§ **Data shown**
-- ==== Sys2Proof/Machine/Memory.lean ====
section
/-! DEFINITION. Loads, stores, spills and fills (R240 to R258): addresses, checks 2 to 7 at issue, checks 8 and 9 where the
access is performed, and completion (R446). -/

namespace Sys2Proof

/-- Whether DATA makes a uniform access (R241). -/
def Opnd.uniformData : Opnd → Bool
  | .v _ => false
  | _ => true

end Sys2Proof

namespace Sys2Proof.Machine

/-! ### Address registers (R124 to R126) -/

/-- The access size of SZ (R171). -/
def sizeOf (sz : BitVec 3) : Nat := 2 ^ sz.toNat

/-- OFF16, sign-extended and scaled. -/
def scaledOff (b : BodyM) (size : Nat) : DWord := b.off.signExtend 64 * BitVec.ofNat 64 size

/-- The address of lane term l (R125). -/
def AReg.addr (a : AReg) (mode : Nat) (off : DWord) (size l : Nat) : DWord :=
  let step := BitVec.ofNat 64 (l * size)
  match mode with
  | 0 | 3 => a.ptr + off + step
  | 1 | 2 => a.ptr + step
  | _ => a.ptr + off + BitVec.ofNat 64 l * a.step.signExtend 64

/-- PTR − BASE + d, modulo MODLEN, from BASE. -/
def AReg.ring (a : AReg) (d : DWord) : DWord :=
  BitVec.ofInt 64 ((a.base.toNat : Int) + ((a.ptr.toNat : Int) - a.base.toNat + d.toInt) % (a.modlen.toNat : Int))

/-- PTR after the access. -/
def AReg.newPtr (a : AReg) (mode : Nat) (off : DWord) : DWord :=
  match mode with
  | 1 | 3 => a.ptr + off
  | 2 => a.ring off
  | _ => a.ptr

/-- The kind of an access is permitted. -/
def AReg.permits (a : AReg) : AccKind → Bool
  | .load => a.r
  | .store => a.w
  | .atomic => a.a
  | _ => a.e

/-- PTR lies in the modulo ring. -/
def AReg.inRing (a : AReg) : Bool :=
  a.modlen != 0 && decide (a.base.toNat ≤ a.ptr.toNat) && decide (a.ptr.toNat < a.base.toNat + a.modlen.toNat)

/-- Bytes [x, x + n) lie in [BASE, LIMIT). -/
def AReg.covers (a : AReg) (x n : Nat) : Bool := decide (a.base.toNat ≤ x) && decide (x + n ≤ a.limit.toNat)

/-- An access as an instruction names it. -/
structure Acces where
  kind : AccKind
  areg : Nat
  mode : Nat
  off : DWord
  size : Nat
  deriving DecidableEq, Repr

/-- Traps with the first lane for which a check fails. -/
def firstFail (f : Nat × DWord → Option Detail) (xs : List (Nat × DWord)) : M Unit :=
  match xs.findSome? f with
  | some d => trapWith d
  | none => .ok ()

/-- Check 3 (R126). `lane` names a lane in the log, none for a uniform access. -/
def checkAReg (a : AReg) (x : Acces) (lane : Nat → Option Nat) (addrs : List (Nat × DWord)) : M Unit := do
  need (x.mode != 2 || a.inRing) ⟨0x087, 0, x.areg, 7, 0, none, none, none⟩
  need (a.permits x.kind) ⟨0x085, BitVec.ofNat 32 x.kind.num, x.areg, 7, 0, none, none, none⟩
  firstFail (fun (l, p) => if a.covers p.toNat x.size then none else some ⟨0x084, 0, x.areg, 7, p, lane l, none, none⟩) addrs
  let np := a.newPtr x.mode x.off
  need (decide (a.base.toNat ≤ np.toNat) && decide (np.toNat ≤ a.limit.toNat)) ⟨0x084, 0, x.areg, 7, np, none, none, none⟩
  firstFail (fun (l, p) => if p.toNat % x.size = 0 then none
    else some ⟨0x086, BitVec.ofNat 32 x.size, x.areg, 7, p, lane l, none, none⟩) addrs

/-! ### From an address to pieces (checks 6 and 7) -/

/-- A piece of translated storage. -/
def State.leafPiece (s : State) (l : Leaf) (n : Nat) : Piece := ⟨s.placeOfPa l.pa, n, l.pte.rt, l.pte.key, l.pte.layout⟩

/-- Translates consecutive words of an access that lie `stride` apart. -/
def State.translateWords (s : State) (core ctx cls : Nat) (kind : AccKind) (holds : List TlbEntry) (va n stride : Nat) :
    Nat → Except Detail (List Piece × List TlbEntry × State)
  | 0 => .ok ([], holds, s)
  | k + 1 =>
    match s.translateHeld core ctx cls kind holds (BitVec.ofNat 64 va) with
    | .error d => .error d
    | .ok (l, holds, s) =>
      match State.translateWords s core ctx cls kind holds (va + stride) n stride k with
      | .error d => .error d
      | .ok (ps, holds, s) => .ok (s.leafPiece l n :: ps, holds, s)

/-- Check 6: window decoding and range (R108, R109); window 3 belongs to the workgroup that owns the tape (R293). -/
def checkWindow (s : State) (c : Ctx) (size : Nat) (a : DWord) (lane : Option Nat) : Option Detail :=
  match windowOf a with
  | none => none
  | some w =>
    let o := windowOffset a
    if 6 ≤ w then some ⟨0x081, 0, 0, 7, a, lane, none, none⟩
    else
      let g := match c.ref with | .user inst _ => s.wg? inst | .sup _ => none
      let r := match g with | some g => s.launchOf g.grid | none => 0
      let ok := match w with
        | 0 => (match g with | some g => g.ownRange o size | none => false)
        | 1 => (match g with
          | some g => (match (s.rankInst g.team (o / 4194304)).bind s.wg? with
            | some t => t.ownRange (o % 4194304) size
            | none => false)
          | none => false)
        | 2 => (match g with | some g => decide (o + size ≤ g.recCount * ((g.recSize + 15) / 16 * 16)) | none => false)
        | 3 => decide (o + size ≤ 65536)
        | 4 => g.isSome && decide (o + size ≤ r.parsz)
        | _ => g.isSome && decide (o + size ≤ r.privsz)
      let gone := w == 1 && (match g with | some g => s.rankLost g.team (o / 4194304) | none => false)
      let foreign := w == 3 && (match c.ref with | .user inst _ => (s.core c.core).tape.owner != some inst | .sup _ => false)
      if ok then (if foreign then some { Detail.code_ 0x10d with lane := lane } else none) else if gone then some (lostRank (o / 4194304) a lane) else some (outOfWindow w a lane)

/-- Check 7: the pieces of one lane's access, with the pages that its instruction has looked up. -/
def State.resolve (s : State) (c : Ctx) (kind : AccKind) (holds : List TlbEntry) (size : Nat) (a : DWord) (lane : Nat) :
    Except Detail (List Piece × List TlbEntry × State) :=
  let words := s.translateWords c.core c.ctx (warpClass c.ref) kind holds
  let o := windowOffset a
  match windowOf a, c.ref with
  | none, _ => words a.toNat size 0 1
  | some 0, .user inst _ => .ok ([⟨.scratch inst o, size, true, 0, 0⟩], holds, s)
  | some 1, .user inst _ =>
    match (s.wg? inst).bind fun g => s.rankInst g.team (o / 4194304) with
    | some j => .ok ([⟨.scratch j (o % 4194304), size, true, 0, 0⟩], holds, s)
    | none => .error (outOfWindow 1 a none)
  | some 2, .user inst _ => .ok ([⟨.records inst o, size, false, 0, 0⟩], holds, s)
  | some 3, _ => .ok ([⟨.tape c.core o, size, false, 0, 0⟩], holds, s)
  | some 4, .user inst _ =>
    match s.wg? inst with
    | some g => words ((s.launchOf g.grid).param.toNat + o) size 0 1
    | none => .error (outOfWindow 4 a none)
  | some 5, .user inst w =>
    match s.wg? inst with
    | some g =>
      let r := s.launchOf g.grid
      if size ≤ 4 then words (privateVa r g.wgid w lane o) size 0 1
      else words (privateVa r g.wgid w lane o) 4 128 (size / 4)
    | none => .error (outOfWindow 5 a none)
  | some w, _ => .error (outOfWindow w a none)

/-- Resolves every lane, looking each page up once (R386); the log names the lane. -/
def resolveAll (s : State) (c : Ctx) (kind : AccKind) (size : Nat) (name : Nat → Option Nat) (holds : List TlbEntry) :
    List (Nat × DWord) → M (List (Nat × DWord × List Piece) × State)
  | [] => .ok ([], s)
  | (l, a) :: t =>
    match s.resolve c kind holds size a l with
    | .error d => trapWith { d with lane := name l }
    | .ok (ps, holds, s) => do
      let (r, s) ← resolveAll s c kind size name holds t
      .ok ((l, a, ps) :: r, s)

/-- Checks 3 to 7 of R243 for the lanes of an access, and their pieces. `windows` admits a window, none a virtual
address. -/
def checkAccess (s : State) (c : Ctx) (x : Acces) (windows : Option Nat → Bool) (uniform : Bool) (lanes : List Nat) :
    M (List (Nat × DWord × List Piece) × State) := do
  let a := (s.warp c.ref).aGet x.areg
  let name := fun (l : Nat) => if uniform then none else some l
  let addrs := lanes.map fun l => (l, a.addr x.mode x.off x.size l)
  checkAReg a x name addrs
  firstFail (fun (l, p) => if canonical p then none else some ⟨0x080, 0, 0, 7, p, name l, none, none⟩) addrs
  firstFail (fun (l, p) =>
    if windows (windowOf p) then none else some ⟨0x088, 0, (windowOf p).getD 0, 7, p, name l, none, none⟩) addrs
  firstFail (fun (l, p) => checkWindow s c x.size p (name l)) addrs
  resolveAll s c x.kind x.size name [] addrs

§ **Instructions for the task**
Above this instruction are the records; retype exactly the lines from the one containing "match (s.wg? inst).bind" up to and including the one containing "List (Nat × DWord) →".

§ **Exercise output**
    match (s.wg? inst).bind fun g => s.rankInst g.team (o / 4194304) with
    | some j => .ok ([⟨.scratch j (o % 4194304), size, true, 0, 0⟩], holds, s)
    | none => .error (outOfWindow 1 a none)
  | some 2, .user inst _ => .ok ([⟨.records inst o, size, false, 0, 0⟩], holds, s)
  | some 3, _ => .ok ([⟨.tape c.core o, size, false, 0, 0⟩], holds, s)
  | some 4, .user inst _ =>
    match s.wg? inst with
    | some g => words ((s.launchOf g.grid).param.toNat + o) size 0 1
    | none => .error (outOfWindow 4 a none)
  | some 5, .user inst w =>
    match s.wg? inst with
    | some g =>
      let r := s.launchOf g.grid
      if size ≤ 4 then words (privateVa r g.wgid w lane o) size 0 1
      else words (privateVa r g.wgid w lane o) 4 128 (size / 4)
    | none => .error (outOfWindow 5 a none)
  | some w, _ => .error (outOfWindow w a none)

/-- Resolves every lane, looking each page up once (R386); the log names the lane. -/
def resolveAll (s : State) (c : Ctx) (kind : AccKind) (size : Nat) (name : Nat → Option Nat) (holds : List TlbEntry) :
    List (Nat × DWord) → M (List (Nat × DWord × List Piece) × State)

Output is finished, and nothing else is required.